Дядя Костя молча пошел вокруг лодки. Батон тоже пошел вокруг лодки.

— Стой, Вовка! — приказывает отец.

— А чего? — спрашивает Батон.

— Я тебе покажу чего!

Дядя Костя пошел быстрей, Батон тоже пошел побыстрей.

Так они сделали два круга.

Дядя Костя остановился. Батон тоже остановился. Дяде Косте, конечно, неудобно перед нами за собственным сыном бегать. Он снова зовет:

— Последний раз говорю: иди сюда.

— А ты драться будешь? — спрашивает Батон.

Дядя Костя молчит, сопит только.

Батон начал медленно подвигаться к нему. Сам сгорбился, на отца не смотрит, вид у него такой, будто он жутко боится. Мы смотрим на Батона и видим, что он нам подмигивает.

— Дядя Костя, — говорит Колька, — мы вар отдадим, мы достанем.

— Это само собой, — согласился дядя Костя.

Подошел Батон к отцу, а тот — хрясь его по затылку.

— Ой-ой-ой! — закричал Батон. Кричал он спокойным таким голосом, будто отвечал урок.

Дядя Костя повернулся и пошел. Шел он неторопливо и важно, и вид у него, даже со спины, был какой-то гордый.

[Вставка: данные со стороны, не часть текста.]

theorem execSaveReplay_memOk (s : State) (hm : MemOk s) : OutOk (execSaveReplay s) := by
  unfold execSaveReplay
  show MemOk _
  split
  · apply State.logStim_memOk
    with_reducible assumption
  · dsimp only
    apply MemOk.lit
    refine MemOk.foldl0 ?_ ?_
    · with_reducible assumption
    · intros
      apply State.updCore_memOk
      with_reducible assumption

theorem execSaveKill_memOk (s : State) (hm : MemOk s) : OutOk (execSaveKill s) := by
  unfold execSaveKill
  show MemOk _
  split
  · apply State.logStim_memOk
    with_reducible assumption
  · apply State.tearDown_memOk
    with_reducible assumption

theorem State.setBringUp_memOk (s : State) (n : Nat) (hm : MemOk s) : MemOk (State.setBringUp s n) := by
  unfold State.setBringUp
  apply MemOk.lit
  with_reducible assumption

theorem State.setRerr_memOk (s : State) (hm : MemOk s) : MemOk (State.setRerr s) := by
  unfold State.setRerr
  apply MemOk.lit
  with_reducible assumption

theorem State.wakeMgmt_memOk (s : State) (src : WakeSource) (hm : MemOk s) : MemOk (State.wakeMgmt s src) := by
  unfold State.wakeMgmt
  dsimp only
  split
  · split
    · apply MemOk.lit
      with_reducible assumption
    · with_reducible assumption
  · split
    · apply MemOk.lit
      with_reducible assumption
    · with_reducible assumption
  · split
    · apply MemOk.lit
      with_reducible assumption
    · with_reducible assumption

theorem execWakeEvent_memOk (source : WakeSource) (s : State) (hm : MemOk s) : OutOk (execWakeEvent source s) := by
  unfold execWakeEvent
  show MemOk _
  apply State.wakeMgmt_memOk
  with_reducible assumption

theorem State.measure_memOk (s : State) (kind : Byte) (data : List Byte) (hm : MemOk s) : MemOk (State.measure s kind data) := by
  unfold State.measure
  apply MemOk.lit
  with_reducible assumption

theorem State.dropCaches_memOk (s : State) (hm : MemOk s) : MemOk (State.dropCaches s) := by
  unfold State.dropCaches
  dsimp only
  apply MemOk.lit
  refine MemOk.foldl0 ?_ ?_
  · with_reducible assumption
  · intros
    apply discardLine_memOk
    with_reducible assumption

theorem State.fatalStop_memOk (s : State) (hm : MemOk s) : MemOk (State.fatalStop s) := by
  unfold State.fatalStop
  dsimp only
  apply MemOk.lit
  apply State.setBringUp_memOk
  apply State.dropCaches_memOk
  refine MemOk.foldl0 ?_ ?_
  · with_reducible assumption
  · intros
    apply State.setField_memOk
    apply State.tearPartition_memOk
    with_reducible assumption

theorem State.publish_memOk (s : State) (hm : MemOk s) : MemOk (State.publish s) := by
  unfold State.publish
  apply MemOk.lit
  with_reducible assumption

theorem State.setSite_memOk (s : State) (site : Nat) (st : Nat) (hm : MemOk s) : MemOk (State.setSite s site st) := by
  unfold State.setSite
  dsimp only
  apply MemOk.lit
  with_reducible assumption

theorem State.retire_memOk (s : State) (site : Nat) (st : Nat) (hm : MemOk s) : MemOk (State.retire s site st) := by
  unfold State.retire
  dsimp only
  split
  · apply State.publish_memOk
    apply State.setSite_memOk
    with_reducible assumption
  · apply State.fatalStop_memOk
    apply State.logError_memOk
    with_reducible assumption

theorem execRetest_memOk (site : Nat) (coreOk : Bool) (routerOk : Bool) (s : State) (hm : MemOk s) : OutOk (execRetest site coreOk routerOk s) := by
  unfold execRetest
  dsimp only
  show MemOk _
  split
  · with_reducible assumption
  · split
    · apply MemOk.lit
      with_reducible assumption
    · split
      · apply State.publish_memOk
        apply MemOk.lit
        with_reducible assumption
      · apply State.retire_memOk
        apply MemOk.lit
        with_reducible assumption

theorem State.settleGuarantee_memOk (before : State) (port : Nat) (s : State) (hm : MemOk s) : MemOk (State.settleGuarantee before port s) := by
  unfold State.settleGuarantee
  dsimp only
  split
  · with_reducible assumption
  · split
    · apply State.logError_memOk
      with_reducible assumption
    · split
      · apply State.logError_memOk
        with_reducible assumption
      · with_reducible assumption

theorem execCrrd_memOk (f : SFmt) (s : State) (hm : MemOk s) : OutOk (execCrrd f s) := by
  unfold execCrrd
  dsimp only
  show MemOk _
  apply State.issue_memOk
  · with_reducible assumption
  · intros
    apply State.eachLane_memOk
    · with_reducible assumption
    · intros
      apply State.raiseOnly_memOk
      with_reducible assumption
    · intros
      apply State.commit_memOk
      split
      · apply State.setRerr_memOk
        apply State.drainLanes_memOk
        with_reducible assumption
      · apply State.drainLanes_memOk
        with_reducible assumption

theorem execCrwr_memOk (f : SFmt) (s : State) (hm : MemOk s) : OutOk (execCrwr f s) := by
  unfold execCrwr
  dsimp only
  show MemOk _
  apply State.issue_memOk
  · with_reducible assumption
  · intros
    apply State.eachLane_memOk
    · with_reducible assumption
    · intros
      apply State.raiseOnly_memOk
      with_reducible assumption
    · intros
      refine MemOk.foldl0 ?_ ?_
      · apply State.drainLanes_memOk
        with_reducible assumption
      · intros
        split
        · apply State.postWrite_memOk
          with_reducible assumption
        · apply State.setRerr_memOk
          with_reducible assumption

theorem State.writeWlc_memOk (s : State) (node : Nat) (idx : Nat) (v : Nat) (hm : MemOk s) : MemOk (State.writeWlc s node idx v) := by
  unfold State.writeWlc
  dsimp only
  apply State.settleGuarantee_memOk
  apply State.setRing_memOk
  with_reducible assumption

theorem execRingSearch_memOk (node : Nat) (index : Nat) (locked : Bool) (heat : Byte) (s : State) (hm : MemOk s) : OutOk (execRingSearch node index locked heat s) := by
  unfold execRingSearch
  dsimp only
  show MemOk _
  split
  · with_reducible assumption
  · split
    · apply State.wakeMgmt_memOk
      apply State.setRing_memOk
      with_reducible assumption
    · apply State.wakeMgmt_memOk
      apply State.setRing_memOk
      with_reducible assumption

theorem execEyeTraining_memOk (node : Nat) (index : Nat) (eyeh : Byte) (eyew : Byte) (s : State) (hm : MemOk s) : OutOk (execEyeTraining node index eyeh eyew s) := by
  unfold execEyeTraining
  dsimp only
  show MemOk _
  split
  · with_reducible assumption
  · apply State.wakeMgmt_memOk
    apply State.settleGuarantee_memOk
    apply State.setRing_memOk
    with_reducible assumption

theorem execLmapWrite_memOk (s : State) (hm : MemOk s) : OutOk (execLmapWrite s) := by
  unfold execLmapWrite
  dsimp only
  show MemOk _
  split
  · with_reducible assumption
  · split
    · apply State.setRerr_memOk
      with_reducible assumption
    · apply State.settleGuarantee_memOk
      apply State.setRing_memOk
      with_reducible assumption

theorem State.setFmap_memOk (s : State) (node : Nat) (m : Nat) (hm : MemOk s) : MemOk (State.setFmap s node m) := by
  unfold State.setFmap
  apply State.setRing_memOk
  apply State.setRing_memOk
  apply State.setRing_memOk
  with_reducible assumption

theorem execFmapWrite_memOk (s : State) (hm : MemOk s) : OutOk (execFmapWrite s) := by
  unfold execFmapWrite
  dsimp only
  show MemOk _
  split
  · with_reducible assumption
  · split
    · apply State.setRing_memOk
      with_reducible assumption
    · apply State.setRerr_memOk
      with_reducible assumption

theorem State.releaseHosts_memOk (s : State) (hm : MemOk s) : MemOk (State.releaseHosts s) := by
  unfold State.releaseHosts
  split
  · dsimp only
    apply MemOk.lit
    apply State.measure_memOk
    with_reducible assumption
  · with_reducible assumption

А Батон мотнул головой и улыбнулся.

— Вот так, — сказал он, — теперь можно и вар не отдавать. Вы смолите, а я немножко побегаю — что-то холодно стало.

Мы с Колькой стали работать и скоро доделали то, что осталось.

 

Мы — люди низкой культуры

В понедельник у нас был очень интересный урок литературы. Не целый урок, а только половина: вторую половину мы нормально занимались. Зато в первую половину мы чуть со смеху не лопнули.

А получилось все, конечно, из-за меня. Из-за того, что я Наташку Кудрову по макушке стукнул.

Наташка ко мне все время пристает. Ну, не так пристает, конечно, как ребята, — ко мне в поселке из наших никто не пристанет, потому что им же хуже будет. Наташка пристает ко мне как-то странно, я даже точно объяснить не могу.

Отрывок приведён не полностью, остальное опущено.